In the final, the 6-foot Grodzki went out hard from the start. His winning time of 4:12.95 was just enough to hold off USC’s Cristian Quintero (4:13.07), who was coming on hard a lane to Grodzki’s right.
“He sort of sensed what was happening at the end so he decided to do something before it got to that point,” said Baurle, the 2008 head U.S. women’s Olympic coach. “He put a little space in and it was just enough. They were coming in like gangbusters, but he’s a tough kid.”
“I just tried to swim it like I swam it this morning,” Grodzki said. “I just had the feeling they went out a little slower. I haven’t seen my splits yet, but I knew I was going to swim a little faster at night.”
Jaeger, whom the Michigan coaches found at a New Jersey lifeguard competition, fell behind, couldn’t keep pace and finished fifth (4:15.67)
“He had a great race,” Jaeger said. “No one was going to back off. Everyone was going for the win. Yeah, he had a great race.”

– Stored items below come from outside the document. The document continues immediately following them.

/-- A station's record after a failed transaction that leaves its state (R162), its next tag aside. -/
def failedStation (reason : FailReason) (r : StationLive) : StationLive :=
  untagged { r with
    silence := min 255 (r.silence + 1), failed := min 65535 (r.failed + 1), lastFail := some reason }

/-- A house's settings after a rising main operation (R71). -/
def mainMoved (s : State) (h : House) : Mode × Nat × Option Nat :=
  (s.houses[h].mode, s.houses[h].manualTarget,
    some (max (s.time.uptime + (planOf s).houses[h].mainSettle) ((s.houses[h].mainSettledAt).getD 0)))

/-! ### Timetable entries at a change of time -/

/-- What a change of time brings an entry (R116, R120, R121): nothing; its mark alone; a start until an uptime, with the
marking of TT_FIRED; a skip, with its reason; or a miss, by some minutes. A start or skip of the day before takes no mark. -/
inductive EntryFate where
  | untouched
  | passed
  | starts (marks : Bool) (activeUntil marking : Nat)
  | skipped (marks : Bool) (reason : Nat)
  | missed (minutes : Nat)
  deriving DecidableEq, Repr

/-- An entry that would start, tested on the delivery level of its house and then on its guard (R116). -/
def testedFate (pl : Plan) (levels : Vector LevelRecord 12) (r : TimetableEntry) (marks : Bool)
    (activeUntil marking : Nat) : EntryFate :=
  let level := levels[pl.houses[r.house].delivery]
  match if level.quality = .fresh ∨ level.quality = .held then level.value else none with
  | none => .skipped marks 1
  | some l =>
    if (r.guardKind = .below → l ≤ r.guardLevel) ∧ (r.guardKind = .above → r.guardLevel ≤ l) then
      .starts marks activeUntil marking
    else .skipped marks 0

/-- An entry at the crossing of a minute, with the marks as they stand (R116). -/
def firingFate (pl : Plan) (levels : Vector LevelRecord 12) (uptime : Nat) (fired : Vector Bool 24) (day : Day)
    (minute : Nat) (e : Entry) : EntryFate :=
  let r := pl.timetable[e]
  if r.inUse = true ∧ r.retired = false ∧ r.startMinute = minute ∧ r.days[day] = true ∧ fired[e] = false then
    testedFate pl levels r true (uptime + r.duration * 60) 0
  else .untouched

/-- An entry at a re-establishment: today's start, or else yesterday's (R120). -/
def joiningFate (pl : Plan) (levels : Vector LevelRecord 12) (uptime : Nat) (fired : Vector Bool 24)
    (windows : List ActiveWindow) (n : NetTime) (e : Entry) : EntryFate :=
  let r := pl.timetable[e]
  let begins := r.startMinute * 60
  let ends := begins + r.duration * 60
  let active := ∃ w ∈ windows, w.entry = e
  if r.inUse = false ∨ r.retired = true then .untouched
  else if r.days[n.day] = true ∧ fired[e] = false ∧ begins ≤ n.second then
    if active ∨ ends ≤ n.second then .passed else testedFate pl levels r true (uptime + (ends - n.second)) 1
  else if ¬ active ∧ r.days[n.day + 6] = true ∧ 1440 < r.startMinute + r.duration ∧ n.second + 86400 < ends then
    testedFate pl levels r false (uptime + (ends - (n.second + 86400))) 1
  else .untouched

/-- An entry at a FORWARD jump from an old second of the day (R121). A miss counts its minutes rounded down (log 52). -/
def jumpedFate (pl : Plan) (levels : Vector LevelRecord 12) (uptime : Nat) (fired : Vector Bool 24) (old : Nat)
    (n : NetTime) (e : Entry) : EntryFate :=
  let r := pl.timetable[e]
  let begins := r.startMinute * 60
  let ends := begins + r.duration * 60
  if r.inUse = true ∧ r.retired = false ∧ fired[e] = false ∧ r.days[n.day] = true ∧ old < begins ∧ begins ≤ n.second then
    if n.second < ends then testedFate pl levels r true (uptime + (ends - n.second)) 1
    else .missed ((n.second - begins) / 60)
  else .untouched

/-- The fired-today marks after the fates of the entries (R116, R120, R121). -/
def marksAfter (fate : Entry → EntryFate) (fired : Vector Bool 24) : Vector Bool 24 :=
  Vector.ofFn fun e => fired[e] ||
    match fate e with
    | .untouched => false
    | .passed => true
    | .starts marks _ _ => marks
    | .skipped marks _ => marks
    | .missed _ => true

/-- The end that an entry's fate gives its window, if it starts one. -/
def startedUntil : EntryFate → Option Nat
  | .untouched => none
  | .passed => none
  | .starts _ activeUntil _ => some activeUntil
  | .skipped _ _ => none
  | .missed _ => none

/-- The active set after the fates of the entries: an entry that is there already takes the later of the two ends, and the
others join behind it in ascending index (R115, R116). -/
def windowsAfter (pl : Plan) (fate : Entry → EntryFate) (windows : List ActiveWindow) : List ActiveWindow :=
  (windows.map fun w => { w with activeUntil := max w.activeUntil ((startedUntil (fate w.entry)).getD 0) }) ++
    allEntries.filterMap fun e =>
      if windows.any fun w => w.entry == e then none
      else (startedUntil (fate e)).map fun activeUntil => { entry := e, house := pl.timetable[e].house, activeUntil }

/-- An entry's record after its fate: a limited entry that starts spends a run, and the last one retires it (R117). -/
def spentEntry (f : EntryFate) (r : TimetableEntry) : TimetableEntry :=
  if (startedUntil f).isSome = true ∧ r.limited = true then
    { r with runs := r.runs - 1, retired := r.retired || decide (r.runs ≤ 1) }
  else r

/-- The banks after the fates of the entries, which are written into the active bank alone (R117). -/
def banksAfter (fate : Entry → EntryFate) (banks : PlanBanks) : PlanBanks :=
  let spent := fun b : Bank => { b with plan := { b.plan with
    timetable := Vector.ofFn fun e => spentEntry (fate e) b.plan.timetable[e] } }
  match banks.active with
  | none => banks
  | some .a => { banks with a := spent banks.a }
  | some .b => { banks with b := spent banks.b }

/-- A state with the events of the entries' fates logged, in ascending index (R116, R117, R121). -/
def fatesLogged (pl : Plan) (fate : Entry → EntryFate) (s : State) : State :=
  allEntries.foldl
    (fun u e =>
      let r := pl.timetable[e]
      let log := fun (kind : EventKind) (value2 : Nat) => logged kind (some r.house) none none e.val value2
      match fate e with
      | .untouched => u
      | .passed => u
      | .starts _ _ marking =>
        if r.limited = true ∧ r.runs ≤ 1 then log .ttRetired 0 (log .ttFired marking u) else log .ttFired marking u
      | .skipped _ reason => log .ttSkipped reason u
      | .missed minutes => log .ttMissed minutes u)
    s

/-! ### A level and a house at a swap -/

/-- A tank's level record over a swap (R31). -/
def swappedLevel (old new : TankRecord) (r : LevelRecord) : LevelRecord :=
  if old.inUse = true ∧ new.inUse = true ∧ old.station = new.station ∧ old.channel = new.channel then
    match r.value with
    | none => r
    | some v => if new.height < v then { r with value := some new.height, clampEpisode := true } else r
  else blankLevel

/-- A condition after a level update: its raw condition begins the filter or, with no filter, activates it; its clearing
level ends it; between the two a pending condition is dropped (R23 to R26). -/
def movedCondition (raw clears : Bool) (uptime filter : Nat) (c : ConditionRecord) : ConditionRecord :=
  if raw then
    if c.active || c.pending.isSome then c
    else if filter = 0 then { active := true, pending := none }
    else { active := false, pending := some { since := uptime, filter } }
  else if clears || !c.active then { active := false, pending := none }
  else c

/-- A house's conditions and positions over a swap: what is kept of them, and then the level updates of its tanks under the
new bank (R32). `old` and `new` are the plans, and the levels are those after the swap. -/
def swappedHydraulics (old new : Plan) (levels : Vector LevelRecord 12) (uptime : Nat) (h : House) (y : Hydraulics) :
    Hydraulics :=
  let r := new.houses[h]
  let stays := old.houses[h].inUse
  let inactive : ConditionRecord := { active := false, pending := none }
  let sameSuction := stays && decide (old.houses[h].suction = r.suction)
  let sameDelivery := stays && decide (old.houses[h].delivery = r.delivery)
  let kept := fun (same : Bool) (c : ConditionRecord) => if same then c else inactive
  let usable := fun k : Tank =>
    if levels[k].quality = .fresh ∨ levels[k].quality = .held then levels[k].value else none
  let tank := new.tanks[r.delivery]
  let overflow := kept sameDelivery y.overflow
  let lowAlarm := kept sameDelivery y.lowAlarm
  { suctionLow :=
      match r.suction with
      | none => kept sameSuction y.suctionLow
      | some k =>
        movedCondition ((usable k).all fun l => decide (l ≤ new.tanks[k].cutoff))
          ((usable k).any fun l => decide (new.tanks[k].cutoff + new.header.suctionMargin ≤ l)) uptime r.levelFilter
          (kept sameSuction y.suctionLow)
    overflow :=
      match usable r.delivery with
      | none => overflow
      | some l => movedCondition (decide (tank.overflow ≤ l)) (decide (l < tank.stop[0])) uptime r.levelFilter overflow
    lowAlarm :=
      match usable r.delivery with
      | none => lowAlarm
      | some l =>
        movedCondition (decide (l ≤ tank.lowAlarm)) (decide (tank.lowAlarm + new.header.lowAlarmMargin < l)) uptime
          r.levelFilter lowAlarm
    wanted := Vector.ofFn fun i : Fin 4 =>
      match usable r.delivery with
      | none => false
      | some l =>
        decide (i.val < r.pumpCount) &&
          (decide (l ≤ tank.start[i]) || (decide (l < tank.stop[i]) && sameDelivery && y.wanted[i]))
    degraded := (usable r.delivery).isNone }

Just that Grodzki is even swimming for Georgia is a story in itself. He left Germany for the Baylor School in Chattanooga, Tenn., where his coach, Dan Flack, was a former assistant to Bauerle at Georgia when they won the 1999 NCAA women’s team title.
“Danny called me and said, ‘This kid’s pretty darn good.’ He was a little off the radar because he was pretty good but not great,” Bauerle said. “The big school’s didn’t know anything about him because he hadn’t done anything big-time yet.”
Flack told his old coach, “The biggest thing is he’s a racer,” and Bauerle is impressed with his poise.
“And whatever you see in practice is going to be 10 times better here. He practices hard, but he loves the competition. He feeds off it. He goes up a level. He doesn’t get nervous about it … “The bigger it is the better he is.”
Having a swimmer overcome second-place finishes is not new at Georgia. Mark Dylla was second in the 200-yard butterfly his freshman year, second his sophomore year, won but was disqualified as a junior, and then last year finally broke through and won the event.
Just like Dylla, Bauerle said before the race, Grodzki has “a little bug in him.”
Now he can set his sights on another Georgia swimmer, Frenchman Sebastian Rouault, who won the 500 for Georgia in 2008 with one of the fastest winning times ever, 4:09.48, and also won the 1650 in 2006 (14:29.43) and 2008 (14:26.86).
“Now it’s just fun,” Grodzski said, the pressure obviously off. “My goal was to win an NCAA title, maybe two. I’m very happy with my swim. It definitely gives me confidence for the mile. And we’ll see how that works out.”